BEGIN

-- ==== Sys2Proof/Machine/Operands.lean ====
section
/-! DEFINITION. Every operand form on the link (section 9.6, R162 to R165, R169, R170, R182): multi-byte
fields, the CRC, response frames, request and result codes, cam indexes and cam sets, and the item
references of section 8.2 with their ranges (R150). -/

namespace Sys2Proof.Machine

/-! ## Bytes -/

/-- One byte of a value that fits it. -/
def u8 (n : Nat) : Byte := BitVec.ofNat 8 n

/-- Two bytes of a value, most significant first (R170). -/
def be16 (n : Nat) : List Byte := [u8 (n / 256), u8 n]

/-- Four bytes of a value, most significant first (R170). -/
def be32 (n : Nat) : List Byte := [u8 (n / 16777216), u8 (n / 65536), u8 (n / 256), u8 n]

/-- Two bytes of a signed value, two's complement, most significant first (R170). -/
def be16s (i : Int) : List Byte := be16 (i % 65536).toNat

/-- The value of two bytes, most significant first (R170). -/
def fromBe16 (hi lo : Byte) : Nat := hi.toNat * 256 + lo.toNat

/-- The byte that eight clocks bring, most significant bit first (R161). -/
def byteOfBits (b7 b6 b5 b4 b3 b2 b1 b0 : Bool) : Byte :=
  u8 (128 * b7.toNat + 64 * b6.toNat + 32 * b5.toNat + 16 * b4.toNat + 8 * b3.toNat + 4 * b2.toNat
    + 2 * b1.toNat + b0.toNat)

/-- The bytes that the levels sampled on SDI bring: each group of eight clocks is one byte, and clocks that
do not complete a byte are disregarded (R161). -/
def assemble : List Bool → List Byte
  | b7 :: b6 :: b5 :: b4 :: b3 :: b2 :: b1 :: b0 :: rest => byteOfBits b7 b6 b5 b4 b3 b2 b1 b0 :: assemble rest
  | _ => []

/-! ## CRC (R164) -/

/-- One bit fed into the CRC register: shift left, and exclusive-or 0x2F if the register's top bit and
the data bit differed. -/
def crcBit (reg : Byte) (bit : Bool) : Byte :=
  if reg.msb = bit then reg <<< 1 else (reg <<< 1) ^^^ 0x2F#8

/-- One byte fed in, most significant bit first. -/
def crcByte (reg : Byte) (b : Byte) : Byte :=
  [7, 6, 5, 4, 3, 2, 1, 0].foldl (fun r i => crcBit r (b.getLsbD i)) reg

/-- The CRC-8 of the covered bytes, from the initial value 0xFF. -/
def crc8 (bytes : List Byte) : Byte := bytes.foldl crcByte 0xFF#8

/-! ## Requests and results -/

/-- A request's CMD code (R169). -/
def Request.code : Request → Byte
  | .nop => 0x01
  | .engineStatus => 0x02
  | .camStatus => 0x03
  | .noticeRead => 0x04
  | .noticeMask => 0x05
  | .countersRead => 0x06
  | .post => 0x10
  | .amend => 0x11
  | .renew => 0x12
  | .retire => 0x13
  | .retireOwner => 0x14
  | .query => 0x15
  | .scan => 0x16
  | .learn => 0x20
  | .clearFault => 0x21
  | .configWrite => 0x30
  | .configRead => 0x31
  | .commit => 0x32
  | .reopen => 0x33
  | .softReset => 0x3F

/-- Every request of R169's table. -/
def Request.all : List Request :=
  [.nop, .engineStatus, .camStatus, .noticeRead, .noticeMask, .countersRead, .post, .amend, .renew,
   .retire, .retireOwner, .query, .scan, .learn, .clearFault, .configWrite, .configRead, .commit,
   .reopen, .softReset]

/-- The request a CMD names, if it is in R169's table. -/
def Request.ofCode (b : Byte) : Option Request := Request.all.find? (fun r => r.code == b)

/-- A RESULT code (R165). -/
def Result.code : Result → Byte
  | .ok => 0x00
  | .noEffect => 0x01
  | .unknown => 0x02
  | .badLength => 0x03
  | .badField => 0x04
  | .wrongMode => 0x05
  | .notReady => 0x06
  | .busy => 0x07
  | .stale => 0x08
  | .tableFull => 0x09
  | .configInvalid => 0x0A
  | .crcError => 0x0B
  | .frameError => 0x0C
  | .late => 0x0D
  | .resetMark => 0x0E

/-- A response frame byte by byte (R165): ECHO, RESULT, SUMMARY, LEN, payload, CRC. A SUMMARY not yet
formed stands as 0; such a response is never clocked out, since only a RESET_MARK before the ready
flag lacks it (R161, R167; log 17). -/
def Response.bytes (r : Response) : List Byte :=
  let body := [r.echo, r.result.code, r.summary.getD 0, u8 r.payload.length] ++ r.payload
  body ++ [crc8 body]

/-! ## Cams -/

/-- The cam an index names (00_scope.md, "Cams and cam sets"). -/
def camOfIndex : Nat → Option Cam
  | 0 => some .fi
  | 1 => some .fe
  | 2 => some .ri
  | 3 => some .re
  | _ => none

/-- The cam set a byte holds: bit n stands for cam n (R170). -/
def camSetOf (b : Byte) : PerCam Bool := ⟨b.getLsbD 0, b.getLsbD 1, b.getLsbD 2, b.getLsbD 3⟩

/-- The byte of a set of cams: bit n for cam n, bits 7 to 4 zero (R170, R182). -/
def camSetByte (p : PerCam Bool) : Byte :=
  u8 (p.fi.toNat + 2 * p.fe.toNat + 4 * p.ri.toNat + 8 * p.re.toNat)

/-- The class a code names; any other value is a class out of range (R170). -/
def Class.ofCode : Nat → Option Class
  | 0 => some .override
  | 1 => some .blend
  | 2 => some .limit
  | _ => none

/-- A class's code (R170). -/
def Class.code : Class → Nat
  | .override => 0
  | .blend => 1
  | .limit => 2

/-- A standing's code (R170). -/
def Standing.code : Standing → Nat
  | .pending => 0
  | .winning => 1
  | .shadowed => 2
  | .contributing => 3
  | .binding => 4
  | .slack => 5
  | .conflicted => 6
  | .dormant => 7
  | .suppressed => 8

/-- The outcome byte of QUERY: the standing in bits 3 to 0, the clipped flag in bit 7 (R170). -/
def Outcome.byte (o : Outcome) : Byte := u8 (o.standing.code + 128 * o.clipped.toNat)

/-! ## Configuration items (section 8.2) -/

/-- The global items. -/
inductive GlobalItem where
  | teeth | missing | crankEdge | referenceCam | stallMs | linkMs | releaseRpm | suppressRpm | pwmHz
  | learnLimit | counterWrap
  deriving DecidableEq, Repr

/-- The per-cam items. -/
inductive CamItem where
  | enable | direction | travel | margin | edge | windowCount
  | windowBase0 | windowBase1 | windowBase2 | windowBase3
  | missLimit | parkBand | defaultTarget | holdCurrent | releaseCurrent | unlockThreshold
  | unlockCycles | releaseLimit | kp | ki | ilim | imax | slew | trackErrLimit | trackErrCycles
  deriving DecidableEq, Repr

/-- A well-formed item reference (R150). -/
inductive ItemRef where
  | global (i : GlobalItem)
  | ofCam (i : CamItem) (c : Cam)
  deriving DecidableEq, Repr

/-- A global item's number. -/
def GlobalItem.number : GlobalItem → Nat
  | .teeth => 0x00
  | .missing => 0x01
  | .crankEdge => 0x02
  | .referenceCam => 0x03
  | .stallMs => 0x04
  | .linkMs => 0x05
  | .releaseRpm => 0x06
  | .suppressRpm => 0x07
  | .pwmHz => 0x08
  | .learnLimit => 0x09
  | .counterWrap => 0x0A

/-- A per-cam item's number. -/
def CamItem.number : CamItem → Nat
  | .enable => 0x10
  | .direction => 0x11
  | .travel => 0x12
  | .margin => 0x13
  | .edge => 0x14
  | .windowCount => 0x15
  | .windowBase0 => 0x16
  | .windowBase1 => 0x17
  | .windowBase2 => 0x18
  | .windowBase3 => 0x19
  | .missLimit => 0x1A
  | .parkBand => 0x1B
  | .defaultTarget => 0x1C
  | .holdCurrent => 0x1D
  | .releaseCurrent => 0x1E
  | .unlockThreshold => 0x1F
  | .unlockCycles => 0x20
  | .releaseLimit => 0x21
  | .kp => 0x22
  | .ki => 0x23
  | .ilim => 0x24
  | .imax => 0x25
  | .slew => 0x26
  | .trackErrLimit => 0x27
  | .trackErrCycles => 0x28

/-- Every global item. -/
def GlobalItem.all : List GlobalItem :=
  [.teeth, .missing, .crankEdge, .referenceCam, .stallMs, .linkMs, .releaseRpm, .suppressRpm, .pwmHz,
   .learnLimit, .counterWrap]

/-- Every per-cam item. -/
def CamItem.all : List CamItem :=
  [.enable, .direction, .travel, .margin, .edge, .windowCount, .windowBase0, .windowBase1,
   .windowBase2, .windowBase3, .missLimit, .parkBand, .defaultTarget, .holdCurrent, .releaseCurrent,
   .unlockThreshold, .unlockCycles, .releaseLimit, .kp, .ki, .ilim, .imax, .slew, .trackErrLimit,
   .trackErrCycles]

/-- The item reference two bytes name, if it is well formed (R150): a global item with cam index 0, or
a per-cam item with cam index 0 to 3. -/
def ItemRef.ofBytes (item cam : Byte) : Option ItemRef :=
  match GlobalItem.all.find? (fun i => i.number == item.toNat) with
  | some i => if cam.toNat = 0 then some (.global i) else none
  | none =>
    match CamItem.all.find? (fun i => i.number == item.toNat), camOfIndex cam.toNat with
    | some i, some c => some (.ofCam i c)
    | _, _ => none

/-- A value lies in a range, both ends inclusive. -/
def inRange (lo hi v : Nat) : Bool := decide (lo ≤ v ∧ v ≤ hi)

/-- A value is lawful for a global item (R150, section 8.2). -/
def GlobalItem.lawful (v : Nat) : GlobalItem → Bool
  | .teeth => [12, 24, 36, 48, 60].contains v
  | .missing => inRange 1 2 v
  | .crankEdge => inRange 0 1 v
  | .referenceCam => inRange 0 3 v
  | .stallMs => inRange 50 1000 v && v % 10 == 0
  | .linkMs => inRange 10 250 v
  | .releaseRpm => inRange 300 8000 v
  | .suppressRpm => inRange 200 7900 v
  | .pwmHz => inRange 100 500 v && v % 10 == 0
  | .learnLimit => inRange 0 160 v
  | .counterWrap => inRange 0 1 v

/-- A value is lawful for a per-cam item (R150, section 8.2). -/
def CamItem.lawful (v : Nat) : CamItem → Bool
  | .enable | .direction | .edge => inRange 0 1 v
  | .travel => inRange 16 1280 v
  | .margin => inRange 0 160 v
  | .windowCount => inRange 0 4 v
  | .windowBase0 | .windowBase1 | .windowBase2 | .windowBase3 => inRange 0 11519 v
  | .missLimit => inRange 1 15 v
  | .parkBand | .unlockThreshold | .ki => inRange 0 255 v
  | .defaultTarget => inRange 0 2047 v
  | .holdCurrent | .releaseCurrent | .ilim => inRange 0 1500 v
  | .unlockCycles => inRange 0 31 v
  | .releaseLimit | .trackErrCycles => inRange 1 63 v
  | .kp => inRange 0 1023 v
  | .imax => inRange 100 1500 v
  | .slew => inRange 1 255 v
  | .trackErrLimit => inRange 0 511 v

/-- A value is lawful for the item a reference names. -/
def ItemRef.lawful (v : Nat) : ItemRef → Bool
  | .global i => i.lawful v
  | .ofCam i _ => i.lawful v

/-- rising is 0 and falling is 1 (section 8.2). -/
def edgeCode : Edge → Nat
  | .rising => 0
  | .falling => 1

/-- The polarity a number names (section 8.2). -/
def edgeOfCode (v : Nat) : Edge := if v = 0 then .rising else .falling

/-- ADVANCE is 0 and RETARD is 1 (section 8.2). -/
def Direction.code : Direction → Nat
  | .advance => 0
  | .retard => 1

/-- The direction a number names (section 8.2). -/
def Direction.ofCode (v : Nat) : Direction := if v = 0 then .advance else .retard

/-- The value of a global item, as a number. -/
def GlobalItems.read (g : GlobalItems) : GlobalItem → Nat
  | .teeth => g.teeth
  | .missing => g.missing
  | .crankEdge => edgeCode g.crankEdge
  | .referenceCam => g.referenceCam.index
  | .stallMs => g.stallMs
  | .linkMs => g.linkMs
  | .releaseRpm => g.releaseRpm
  | .suppressRpm => g.suppressRpm
  | .pwmHz => g.pwmHz
  | .learnLimit => g.learnLimit
  | .counterWrap => g.counterWrap.toNat

/-- The global items with one set to a lawful value. -/
def GlobalItems.write (g : GlobalItems) (v : Nat) : GlobalItem → GlobalItems
  | .teeth => { g with teeth := v }
  | .missing => { g with missing := v }
  | .crankEdge => { g with crankEdge := edgeOfCode v }
  | .referenceCam => { g with referenceCam := (camOfIndex v).getD .fi }
  | .stallMs => { g with stallMs := v }
  | .linkMs => { g with linkMs := v }
  | .releaseRpm => { g with releaseRpm := v }
  | .suppressRpm => { g with suppressRpm := v }
  | .pwmHz => { g with pwmHz := v }
  | .learnLimit => { g with learnLimit := v }
  | .counterWrap => { g with counterWrap := decide (v ≠ 0) }

/-- The value of a per-cam item, as a number. -/
def CamItems.read (k : CamItems) : CamItem → Nat
  | .enable => k.enable.toNat
  | .direction => k.direction.code
  | .travel => k.travel
  | .margin => k.margin
  | .edge => edgeCode k.edge
  | .windowCount => k.windowCount
  | .windowBase0 => k.windowBase0
  | .windowBase1 => k.windowBase1
  | .windowBase2 => k.windowBase2
  | .windowBase3 => k.windowBase3
  | .missLimit => k.missLimit
  | .parkBand => k.parkBand
  | .defaultTarget => k.defaultTarget
  | .holdCurrent => k.holdCurrent
  | .releaseCurrent => k.releaseCurrent
  | .unlockThreshold => k.unlockThreshold
  | .unlockCycles => k.unlockCycles
  | .releaseLimit => k.releaseLimit
  | .kp => k.kp
  | .ki => k.ki
  | .ilim => k.ilim
  | .imax => k.imax
  | .slew => k.slew
  | .trackErrLimit => k.trackErrLimit
  | .trackErrCycles => k.trackErrCycles

/-- A cam's items with one set to a lawful value. -/
def CamItems.write (k : CamItems) (v : Nat) : CamItem → CamItems
  | .enable => { k with enable := decide (v ≠ 0) }
  | .direction => { k with direction := .ofCode v }
  | .travel => { k with travel := v }
  | .margin => { k with margin := v }
  | .edge => { k with edge := edgeOfCode v }
  | .windowCount => { k with windowCount := v }
  | .windowBase0 => { k with windowBase0 := v }
  | .windowBase1 => { k with windowBase1 := v }
  | .windowBase2 => { k with windowBase2 := v }
  | .windowBase3 => { k with windowBase3 := v }
  | .missLimit => { k with missLimit := v }
  | .parkBand => { k with parkBand := v }
  | .defaultTarget => { k with defaultTarget := v }
  | .holdCurrent => { k with holdCurrent := v }
  | .releaseCurrent => { k with releaseCurrent := v }
  | .unlockThreshold => { k with unlockThreshold := v }
  | .unlockCycles => { k with unlockCycles := v }
  | .releaseLimit => { k with releaseLimit := v }
  | .kp => { k with kp := v }
  | .ki => { k with ki := v }
  | .ilim => { k with ilim := v }
  | .imax => { k with imax := v }
  | .slew => { k with slew := v }
  | .trackErrLimit => { k with trackErrLimit := v }
  | .trackErrCycles => { k with trackErrCycles := v }

/-- The present value of an item. -/
def Items.read (x : Items) : ItemRef → Nat
  | .global i => x.global.read i
  | .ofCam i c => (x.cam.get c).read i

/-- The items with one set to a lawful value (R151). -/
def Items.write (x : Items) (v : Nat) : ItemRef → Items
  | .global i => { x with global := x.global.write v i }
  | .ofCam i c => { x with cam := x.cam.set c ((x.cam.get c).write v i) }

end Sys2Proof.Machine
end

END

What you are asked to do -> Your answer should consist of the lines from the listing that hold the word "configWrite".

Result of the task ->
  | .configWrite => 0x30
   .retire, .retireOwner, .query, .scan, .learn, .clearFault, .configWrite, .configRead, .commit,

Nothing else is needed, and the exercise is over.